Non-local Policy Optimization via Diversity-regularized Collaborative Exploration
This work addresses exploration inefficiencies in reinforcement learning for robotics and control tasks, offering an incremental improvement through collaborative agent teamwork.
The paper tackled the problem of limited exploration and local minima in reinforcement learning by introducing a non-local policy optimization framework using a team of heterogeneous agents with diversity regularization, achieving substantial improvement over baselines in MuJoCo locomotion tasks.

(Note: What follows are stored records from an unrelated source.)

-- ==== Sys2Proof/Laws/State.lean ====
section
/-! SUPPORT. The fields of the state after each named write: one lemma per field per update, and the
elements of the written vectors. -/

namespace Sys2Proof.Machine

section
variable (s : State) (i : Fin 4) (sl : Slot)

@[simp] theorem setSlot_slots : (s.setSlot i sl).slots = s.slots.set i sl := rfl
@[simp] theorem setSlot_unisonEn : (s.setSlot i sl).unisonEn = s.unisonEn := rfl
@[simp] theorem setSlot_unisonSpread : (s.setSlot i sl).unisonSpread = s.unisonSpread := rfl
@[simp] theorem setSlot_constLevel : (s.setSlot i sl).constLevel = s.constLevel := rfl
@[simp] theorem setSlot_lfos : (s.setSlot i sl).lfos = s.lfos := rfl
@[simp] theorem setSlot_fltCutoff : (s.setSlot i sl).fltCutoff = s.fltCutoff := rfl
@[simp] theorem setSlot_fltQ : (s.setSlot i sl).fltQ = s.fltQ := rfl
@[simp] theorem setSlot_fltPoles : (s.setSlot i sl).fltPoles = s.fltPoles := rfl
@[simp] theorem setSlot_buf0 : (s.setSlot i sl).buf0 = s.buf0 := rfl
@[simp] theorem setSlot_buf1 : (s.setSlot i sl).buf1 = s.buf1 := rfl
@[simp] theorem setSlot_ampMode : (s.setSlot i sl).ampMode = s.ampMode := rfl
@[simp] theorem setSlot_outputLevel : (s.setSlot i sl).outputLevel = s.outputLevel := rfl
@[simp] theorem setSlot_attackMs : (s.setSlot i sl).attackMs = s.attackMs := rfl
@[simp] theorem setSlot_decayMs : (s.setSlot i sl).decayMs = s.decayMs := rfl
@[simp] theorem setSlot_releaseMs : (s.setSlot i sl).releaseMs = s.releaseMs := rfl
@[simp] theorem setSlot_sustainMs : (s.setSlot i sl).sustainMs = s.sustainMs := rfl
@[simp] theorem setSlot_sustainDb : (s.setSlot i sl).sustainDb = s.sustainDb := rfl
@[simp] theorem setSlot_gateDuty : (s.setSlot i sl).gateDuty = s.gateDuty := rfl
@[simp] theorem setSlot_gateLenMs : (s.setSlot i sl).gateLenMs = s.gateLenMs := rfl
@[simp] theorem setSlot_curNote : (s.setSlot i sl).curNote = s.curNote := rfl
@[simp] theorem setSlot_noteState : (s.setSlot i sl).noteState = s.noteState := rfl
@[simp] theorem setSlot_envLevel : (s.setSlot i sl).envLevel = s.envLevel := rfl
@[simp] theorem setSlot_envStage : (s.setSlot i sl).envStage = s.envStage := rfl
@[simp] theorem setSlot_envExt : (s.setSlot i sl).envExt = s.envExt := rfl
@[simp] theorem setSlot_susCnt : (s.setSlot i sl).susCnt = s.susCnt := rfl
@[simp] theorem setSlot_gateState : (s.setSlot i sl).gateState = s.gateState := rfl
@[simp] theorem setSlot_gateOnCnt : (s.setSlot i sl).gateOnCnt = s.gateOnCnt := rfl
@[simp] theorem setSlot_gateOffCnt : (s.setSlot i sl).gateOffCnt = s.gateOffCnt := rfl
@[simp] theorem setSlot_inBuffer : (s.setSlot i sl).inBuffer = s.inBuffer := rfl
@[simp] theorem setSlot_cmdq : (s.setSlot i sl).cmdq = s.cmdq := rfl
@[simp] theorem setSlot_cfg : (s.setSlot i sl).cfg = s.cfg := rfl
@[simp] theorem setSlot_ctrlIn : (s.setSlot i sl).ctrlIn = s.ctrlIn := rfl
@[simp] theorem setSlot_agenda : (s.setSlot i sl).agenda = s.agenda := rfl
@[simp] theorem setSlot_draws : (s.setSlot i sl).draws = s.draws := rfl
@[simp] theorem setSlot_out : (s.setSlot i sl).out = s.out := rfl

end

section
variable (s : State) (i : Fin 8) (l : Lfo)

@[simp] theorem setLfo_slots : (s.setLfo i l).slots = s.slots := rfl
@[simp] theorem setLfo_unisonEn : (s.setLfo i l).unisonEn = s.unisonEn := rfl
@[simp] theorem setLfo_unisonSpread : (s.setLfo i l).unisonSpread = s.unisonSpread := rfl
@[simp] theorem setLfo_constLevel : (s.setLfo i l).constLevel = s.constLevel := rfl
@[simp] theorem setLfo_lfos : (s.setLfo i l).lfos = s.lfos.set i l := rfl
@[simp] theorem setLfo_fltCutoff : (s.setLfo i l).fltCutoff = s.fltCutoff := rfl
@[simp] theorem setLfo_fltQ : (s.setLfo i l).fltQ = s.fltQ := rfl
@[simp] theorem setLfo_fltPoles : (s.setLfo i l).fltPoles = s.fltPoles := rfl
@[simp] theorem setLfo_buf0 : (s.setLfo i l).buf0 = s.buf0 := rfl
@[simp] theorem setLfo_buf1 : (s.setLfo i l).buf1 = s.buf1 := rfl
@[simp] theorem setLfo_ampMode : (s.setLfo i l).ampMode = s.ampMode := rfl
@[simp] theorem setLfo_outputLevel : (s.setLfo i l).outputLevel = s.outputLevel := rfl
@[simp] theorem setLfo_attackMs : (s.setLfo i l).attackMs = s.attackMs := rfl
@[simp] theorem setLfo_decayMs : (s.setLfo i l).decayMs = s.decayMs := rfl
@[simp] theorem setLfo_releaseMs : (s.setLfo i l).releaseMs = s.releaseMs := rfl
@[simp] theorem setLfo_sustainMs : (s.setLfo i l).sustainMs = s.sustainMs := rfl
@[simp] theorem setLfo_sustainDb : (s.setLfo i l).sustainDb = s.sustainDb := rfl
@[simp] theorem setLfo_gateDuty : (s.setLfo i l).gateDuty = s.gateDuty := rfl
@[simp] theorem setLfo_gateLenMs : (s.setLfo i l).gateLenMs = s.gateLenMs := rfl
@[simp] theorem setLfo_curNote : (s.setLfo i l).curNote = s.curNote := rfl
@[simp] theorem setLfo_noteState : (s.setLfo i l).noteState = s.noteState := rfl
@[simp] theorem setLfo_envLevel : (s.setLfo i l).envLevel = s.envLevel := rfl
@[simp] theorem setLfo_envStage : (s.setLfo i l).envStage = s.envStage := rfl
@[simp] theorem setLfo_envExt : (s.setLfo i l).envExt = s.envExt := rfl
@[simp] theorem setLfo_susCnt : (s.setLfo i l).susCnt = s.susCnt := rfl
@[simp] theorem setLfo_gateState : (s.setLfo i l).gateState = s.gateState := rfl
@[simp] theorem setLfo_gateOnCnt : (s.setLfo i l).gateOnCnt = s.gateOnCnt := rfl
@[simp] theorem setLfo_gateOffCnt : (s.setLfo i l).gateOffCnt = s.gateOffCnt := rfl
@[simp] theorem setLfo_inBuffer : (s.setLfo i l).inBuffer = s.inBuffer := rfl
@[simp] theorem setLfo_cmdq : (s.setLfo i l).cmdq = s.cmdq := rfl
@[simp] theorem setLfo_cfg : (s.setLfo i l).cfg = s.cfg := rfl
@[simp] theorem setLfo_ctrlIn : (s.setLfo i l).ctrlIn = s.ctrlIn := rfl
@[simp] theorem setLfo_agenda : (s.setLfo i l).agenda = s.agenda := rfl
@[simp] theorem setLfo_draws : (s.setLfo i l).draws = s.draws := rfl
@[simp] theorem setLfo_out : (s.setLfo i l).out = s.out := rfl

end

section
variable (s : State) (n : Nat)

@[simp] theorem setDraws_slots : (s.setDraws n).slots = s.slots := rfl
@[simp] theorem setDraws_unisonEn : (s.setDraws n).unisonEn = s.unisonEn := rfl
@[simp] theorem setDraws_unisonSpread : (s.setDraws n).unisonSpread = s.unisonSpread := rfl
@[simp] theorem setDraws_constLevel : (s.setDraws n).constLevel = s.constLevel := rfl
@[simp] theorem setDraws_lfos : (s.setDraws n).lfos = s.lfos := rfl
@[simp] theorem setDraws_fltCutoff : (s.setDraws n).fltCutoff = s.fltCutoff := rfl
@[simp] theorem setDraws_fltQ : (s.setDraws n).fltQ = s.fltQ := rfl
@[simp] theorem setDraws_fltPoles : (s.setDraws n).fltPoles = s.fltPoles := rfl
@[simp] theorem setDraws_buf0 : (s.setDraws n).buf0 = s.buf0 := rfl
@[simp] theorem setDraws_buf1 : (s.setDraws n).buf1 = s.buf1 := rfl
@[simp] theorem setDraws_ampMode : (s.setDraws n).ampMode = s.ampMode := rfl
@[simp] theorem setDraws_outputLevel : (s.setDraws n).outputLevel = s.outputLevel := rfl
@[simp] theorem setDraws_attackMs : (s.setDraws n).attackMs = s.attackMs := rfl
@[simp] theorem setDraws_decayMs : (s.setDraws n).decayMs = s.decayMs := rfl
@[simp] theorem setDraws_releaseMs : (s.setDraws n).releaseMs = s.releaseMs := rfl
@[simp] theorem setDraws_sustainMs : (s.setDraws n).sustainMs = s.sustainMs := rfl
@[simp] theorem setDraws_sustainDb : (s.setDraws n).sustainDb = s.sustainDb := rfl
@[simp] theorem setDraws_gateDuty : (s.setDraws n).gateDuty = s.gateDuty := rfl
@[simp] theorem setDraws_gateLenMs : (s.setDraws n).gateLenMs = s.gateLenMs := rfl
@[simp] theorem setDraws_curNote : (s.setDraws n).curNote = s.curNote := rfl
@[simp] theorem setDraws_noteState : (s.setDraws n).noteState = s.noteState := rfl
@[simp] theorem setDraws_envLevel : (s.setDraws n).envLevel = s.envLevel := rfl
@[simp] theorem setDraws_envStage : (s.setDraws n).envStage = s.envStage := rfl
@[simp] theorem setDraws_envExt : (s.setDraws n).envExt = s.envExt := rfl
@[simp] theorem setDraws_susCnt : (s.setDraws n).susCnt = s.susCnt := rfl
@[simp] theorem setDraws_gateState : (s.setDraws n).gateState = s.gateState := rfl
@[simp] theorem setDraws_gateOnCnt : (s.setDraws n).gateOnCnt = s.gateOnCnt := rfl
@[simp] theorem setDraws_gateOffCnt : (s.setDraws n).gateOffCnt = s.gateOffCnt := rfl
@[simp] theorem setDraws_inBuffer : (s.setDraws n).inBuffer = s.inBuffer := rfl
@[simp] theorem setDraws_cmdq : (s.setDraws n).cmdq = s.cmdq := rfl
@[simp] theorem setDraws_cfg : (s.setDraws n).cfg = s.cfg := rfl
@[simp] theorem setDraws_ctrlIn : (s.setDraws n).ctrlIn = s.ctrlIn := rfl
@[simp] theorem setDraws_agenda : (s.setDraws n).agenda = s.agenda := rfl
@[simp] theorem setDraws_draws : (s.setDraws n).draws = n := rfl
@[simp] theorem setDraws_out : (s.setDraws n).out = s.out := rfl

end

section
variable (s : State) (k : Fin 3) (b0 b1 : F32)

@[simp] theorem setStage_slots : (s.setStage k b0 b1).slots = s.slots := rfl
@[simp] theorem setStage_unisonEn : (s.setStage k b0 b1).unisonEn = s.unisonEn := rfl
@[simp] theorem setStage_unisonSpread : (s.setStage k b0 b1).unisonSpread = s.unisonSpread := rfl
@[simp] theorem setStage_constLevel : (s.setStage k b0 b1).constLevel = s.constLevel := rfl
@[simp] theorem setStage_lfos : (s.setStage k b0 b1).lfos = s.lfos := rfl
@[simp] theorem setStage_fltCutoff : (s.setStage k b0 b1).fltCutoff = s.fltCutoff := rfl
@[simp] theorem setStage_fltQ : (s.setStage k b0 b1).fltQ = s.fltQ := rfl
@[simp] theorem setStage_fltPoles : (s.setStage k b0 b1).fltPoles = s.fltPoles := rfl
@[simp] theorem setStage_buf0 : (s.setStage k b0 b1).buf0 = s.buf0.set k b0 := rfl
@[simp] theorem setStage_buf1 : (s.setStage k b0 b1).buf1 = s.buf1.set k b1 := rfl
@[simp] theorem setStage_ampMode : (s.setStage k b0 b1).ampMode = s.ampMode := rfl
@[simp] theorem setStage_outputLevel : (s.setStage k b0 b1).outputLevel = s.outputLevel := rfl
@[simp] theorem setStage_attackMs : (s.setStage k b0 b1).attackMs = s.attackMs := rfl
@[simp] theorem setStage_decayMs : (s.setStage k b0 b1).decayMs = s.decayMs := rfl
@[simp] theorem setStage_releaseMs : (s.setStage k b0 b1).releaseMs = s.releaseMs := rfl
@[simp] theorem setStage_sustainMs : (s.setStage k b0 b1).sustainMs = s.sustainMs := rfl
@[simp] theorem setStage_sustainDb : (s.setStage k b0 b1).sustainDb = s.sustainDb := rfl
@[simp] theorem setStage_gateDuty : (s.setStage k b0 b1).gateDuty = s.gateDuty := rfl
@[simp] theorem setStage_gateLenMs : (s.setStage k b0 b1).gateLenMs = s.gateLenMs := rfl
@[simp] theorem setStage_curNote : (s.setStage k b0 b1).curNote = s.curNote := rfl
@[simp] theorem setStage_noteState : (s.setStage k b0 b1).noteState = s.noteState := rfl
@[simp] theorem setStage_envLevel : (s.setStage k b0 b1).envLevel = s.envLevel := rfl
@[simp] theorem setStage_envStage : (s.setStage k b0 b1).envStage = s.envStage := rfl
@[simp] theorem setStage_envExt : (s.setStage k b0 b1).envExt = s.envExt := rfl
@[simp] theorem setStage_susCnt : (s.setStage k b0 b1).susCnt = s.susCnt := rfl
@[simp] theorem setStage_gateState : (s.setStage k b0 b1).gateState = s.gateState := rfl
@[simp] theorem setStage_gateOnCnt : (s.setStage k b0 b1).gateOnCnt = s.gateOnCnt := rfl
@[simp] theorem setStage_gateOffCnt : (s.setStage k b0 b1).gateOffCnt = s.gateOffCnt := rfl
@[simp] theorem setStage_inBuffer : (s.setStage k b0 b1).inBuffer = s.inBuffer := rfl
@[simp] theorem setStage_cmdq : (s.setStage k b0 b1).cmdq = s.cmdq := rfl
@[simp] theorem setStage_cfg : (s.setStage k b0 b1).cfg = s.cfg := rfl
@[simp] theorem setStage_ctrlIn : (s.setStage k b0 b1).ctrlIn = s.ctrlIn := rfl
@[simp] theorem setStage_agenda : (s.setStage k b0 b1).agenda = s.agenda := rfl
@[simp] theorem setStage_draws : (s.setStage k b0 b1).draws = s.draws := rfl
@[simp] theorem setStage_out : (s.setStage k b0 b1).out = s.out := rfl

end

section
variable (s : State) (r : OutRecord)

@[simp] theorem emit_slots : (s.emit r).slots = s.slots := rfl
@[simp] theorem emit_unisonEn : (s.emit r).unisonEn = s.unisonEn := rfl
@[simp] theorem emit_unisonSpread : (s.emit r).unisonSpread = s.unisonSpread := rfl
@[simp] theorem emit_constLevel : (s.emit r).constLevel = s.constLevel := rfl
@[simp] theorem emit_lfos : (s.emit r).lfos = s.lfos := rfl
@[simp] theorem emit_fltCutoff : (s.emit r).fltCutoff = s.fltCutoff := rfl
@[simp] theorem emit_fltQ : (s.emit r).fltQ = s.fltQ := rfl
@[simp] theorem emit_fltPoles : (s.emit r).fltPoles = s.fltPoles := rfl
@[simp] theorem emit_buf0 : (s.emit r).buf0 = s.buf0 := rfl
@[simp] theorem emit_buf1 : (s.emit r).buf1 = s.buf1 := rfl
@[simp] theorem emit_ampMode : (s.emit r).ampMode = s.ampMode := rfl
@[simp] theorem emit_outputLevel : (s.emit r).outputLevel = s.outputLevel := rfl
@[simp] theorem emit_attackMs : (s.emit r).attackMs = s.attackMs := rfl
@[simp] theorem emit_decayMs : (s.emit r).decayMs = s.decayMs := rfl
@[simp] theorem emit_releaseMs : (s.emit r).releaseMs = s.releaseMs := rfl
@[simp] theorem emit_sustainMs : (s.emit r).sustainMs = s.sustainMs := rfl
@[simp] theorem emit_sustainDb : (s.emit r).sustainDb = s.sustainDb := rfl
@[simp] theorem emit_gateDuty : (s.emit r).gateDuty = s.gateDuty := rfl
@[simp] theorem emit_gateLenMs : (s.emit r).gateLenMs = s.gateLenMs := rfl
@[simp] theorem emit_curNote : (s.emit r).curNote = s.curNote := rfl
@[simp] theorem emit_noteState : (s.emit r).noteState = s.noteState := rfl
@[simp] theorem emit_envLevel : (s.emit r).envLevel = s.envLevel := rfl
@[simp] theorem emit_envStage : (s.emit r).envStage = s.envStage := rfl
@[simp] theorem emit_envExt : (s.emit r).envExt = s.envExt := rfl
@[simp] theorem emit_susCnt : (s.emit r).susCnt = s.susCnt := rfl
@[simp] theorem emit_gateState : (s.emit r).gateState = s.gateState := rfl
@[simp] theorem emit_gateOnCnt : (s.emit r).gateOnCnt = s.gateOnCnt := rfl
@[simp] theorem emit_gateOffCnt : (s.emit r).gateOffCnt = s.gateOffCnt := rfl
@[simp] theorem emit_inBuffer : (s.emit r).inBuffer = s.inBuffer := rfl
@[simp] theorem emit_cmdq : (s.emit r).cmdq = s.cmdq := rfl
@[simp] theorem emit_cfg : (s.emit r).cfg = s.cfg := rfl
@[simp] theorem emit_ctrlIn : (s.emit r).ctrlIn = s.ctrlIn := rfl
@[simp] theorem emit_agenda : (s.emit r).agenda = s.agenda := rfl
@[simp] theorem emit_draws : (s.emit r).draws = s.draws := rfl
@[simp] theorem emit_out : (s.emit r).out = s.out ++ [r] := rfl

end

/-- The written slot is the new one and the others stand. -/
theorem setSlot_get (s : State) (i j : Fin 4) (sl : Slot) :
    (s.setSlot i sl).slots[j] = if i = j then sl else s.slots[j] := by
  simp [Vector.getElem_set, Fin.ext_iff]

/-- The written LFO is the new one and the others stand. -/
theorem setLfo_get (s : State) (i j : Fin 8) (l : Lfo) :
    (s.setLfo i l).lfos[j] = if i = j then l else s.lfos[j] := by
  simp [Vector.getElem_set, Fin.ext_iff]

/-- The written integrators of a stage are the new ones and the other stages' stand. -/
theorem setStage_get (s : State) (i j : Fin 3) (b0 b1 : F32) :
    (s.setStage i b0 b1).buf0[j] = (if i = j then b0 else s.buf0[j]) ∧
      (s.setStage i b0 b1).buf1[j] = (if i = j then b1 else s.buf1[j]) := by
  simp [Vector.getElem_set, Fin.ext_iff]

end Sys2Proof.Machine
end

Conventional Reinforcement Learning (RL) algorithms usually have one single agent learning to solve the task independently. As a result, the agent can only explore a limited part of the state-action space while the learned behavior is highly correlated to the agent's previous experience, making the training prone to a local minimum. In this work, we empower RL with the capability of teamwork and propose a novel non-local policy optimization framework called Diversity-regularized Collaborative Exploration (DiCE). DiCE utilizes a group of heterogeneous agents to explore the environment simultaneously and share the collected experiences. A regularization mechanism is further designed to maintain the diversity of the team and modulate the exploration. We implement the framework in both on-policy and off-policy settings and the experimental results show that DiCE can achieve substantial improvement over the baselines in the MuJoCo locomotion tasks.